TRY IT: From the first line of the records through the line containing "abbrev displayWidth : Nat := 64", retype every line exactly and nothing else.

RECORD SET:
-- ==== Sys2Proof/Config.lean ====
section
/-! DEFINITION. What a model instance fixes: the literals the spec states (00_scope.md R6, rows marked fixed), the model arguments of
R6 with their defaults, and the two free values: the random byte of a STEP (41_alu.md R121, 92_eei_decisions.md D21) and a glyph address that
does not fit (42_index_memory.md R142). -/

namespace Sys2Proof

/-- `MEM_SIZE`: addresses 0..4095 (00_scope.md R6, 20_memory.md R50). -/
abbrev memSize : Nat := 4096

/-- `DISPLAY_W`, the number of columns (00_scope.md R6, 10_state.md R40). -/
abbrev displayWidth : Nat := 64

/-- `DISPLAY_H`, the number of rows (00_scope.md R6, 10_state.md R40). -/
abbrev displayHeight : Nat := 32

/-- `NUM_REGS`, V0..VF (00_scope.md R6, 10_state.md R20). -/
abbrev numRegs : Nat := 16

/-- The length of the font table, 5 bytes for each of 16 glyphs (10_state.md R37). -/
abbrev fontSize : Nat := 80

/-- `START_ADDR`, the reset value of `pc` (10_state.md R28, 70_reset_and_hazards.md R242). -/
def startAddr : Word := 0x0200#16

/-- `BORROW_FLAG_MODE`: how 8XY5 and 8XY7 set VF (41_alu.md R122, 92_eei_decisions.md D5). -/
inductive BorrowFlagMode where
  | intended
  | reference
deriving DecidableEq, Repr

/-- `VF_WRITE_ORDER`: which write of VF wins when X = 0xF (10_state.md R24, 92_eei_decisions.md D7). -/
inductive VfWriteOrder where
  | flagLast
  | resultLast
deriving DecidableEq, Repr

/-- `KEY_TEST_MODE`: the key test of EX9E, EXA1 and QUERY_KEY (44_keys_timers.md R180, 92_eei_decisions.md D8). -/
inductive KeyTestMode where
  | fixed
  | reference
deriving DecidableEq, Repr

/-- The model arguments of 00_scope.md R6. They are fixed for the life of a model instance and no command changes them
(10_state.md R42); `stackDepth = none` is the unbounded stack. -/
structure Config where
  fontBase : Nat
  fontTable : Vector Byte 80
  fontGlyphStride : Nat
  stackDepth : Option Nat
  borrowFlagMode : BorrowFlagMode
  vfWriteOrder : VfWriteOrder
  keyTestMode : KeyTestMode
deriving DecidableEq, Repr

/-- The default `FONT_TABLE` of 10_state.md R37 (92_eei_decisions.md D3; its bytes are item G1 of 93_implementation_defined.md). -/
def Config.defaultFontTable : Vector Byte 80 :=
  #v[0xF0, 0x90, 0x90, 0x90, 0xF0,  -- 0
     0x20, 0x60, 0x20, 0x20, 0x70,  -- 1
     0xF0, 0x10, 0xF0, 0x80, 0xF0,  -- 2
     0xF0, 0x10, 0xF0, 0x10, 0xF0,  -- 3
     0x90, 0x90, 0xF0, 0x10, 0x10,  -- 4
     0xF0, 0x80, 0xF0, 0x10, 0xF0,  -- 5
     0xF0, 0x80, 0xF0, 0x90, 0xF0,  -- 6
     0xF0, 0x10, 0x20, 0x40, 0x40,  -- 7
     0xF0, 0x90, 0xF0, 0x90, 0xF0,  -- 8
     0xF0, 0x90, 0xF0, 0x10, 0xF0,  -- 9
     0xF0, 0x90, 0xF0, 0x90, 0x90,  -- A
     0xE0, 0x90, 0xE0, 0x90, 0xE0,  -- B
     0xF0, 0x80, 0x80, 0x80, 0xF0,  -- C
     0xE0, 0x90, 0x90, 0x90, 0xE0,  -- D
     0xF0, 0x80, 0xF0, 0x80, 0xF0,  -- E
     0xF0, 0x80, 0xF0, 0x80, 0x80]  -- F

/-- The defaults of 00_scope.md R6. -/
def Config.default : Config where
  fontBase := 0x050
  fontTable := Config.defaultFontTable
  fontGlyphStride := 1
  stackDepth := none
  borrowFlagMode := .intended
  vfWriteOrder := .flagLast
  keyTestMode := .fixed

/-- The parameter values the spec's rules make sense for: the font table lies inside memory (10_state.md R37, log entry 4). -/
abbrev Config.wf (c : Config) : Prop := c.fontBase + fontSize ≤ memSize

/-- The condition of 10_state.md R31 under which no instruction takes the index register above 0xFFF. -/
abbrev Config.indexBounded (c : Config) : Prop :=
  c.fontBase + 255 * c.fontGlyphStride ≤ 0xFFF

/-- FREE VALUE. The random byte given to the n-th STEP that takes one (41_alu.md R121: "the model admits every 8-bit value, with no
distribution and no relation between steps"). It has no body, so no proof can use a value of it (log entry 2). -/
opaque Config.randomByte : Nat → Byte

/-- FREE VALUE. What FX29 puts in I when the exact glyph address needs more than 16 bits, which parameters far from the defaults
allow: 42_index_memory.md R142 gives the address as "exact, 16 bits" and states no result there. It has no body, so no proof can use
a value of it (log entry 4). -/
opaque Config.wideGlyphAddr : Nat → Word

end Sys2Proof
end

RESPONSE TO THIS TASK:
-- ==== Sys2Proof/Config.lean ====
section
/-! DEFINITION. What a model instance fixes: the literals the spec states (00_scope.md R6, rows marked fixed), the model arguments of
R6 with their defaults, and the two free values: the random byte of a STEP (41_alu.md R121, 92_eei_decisions.md D21) and a glyph address that
does not fit (42_index_memory.md R142). -/

namespace Sys2Proof

/-- `MEM_SIZE`: addresses 0..4095 (00_scope.md R6, 20_memory.md R50). -/
abbrev memSize : Nat := 4096

/-- `DISPLAY_W`, the number of columns (00_scope.md R6, 10_state.md R40). -/
abbrev displayWidth : Nat := 64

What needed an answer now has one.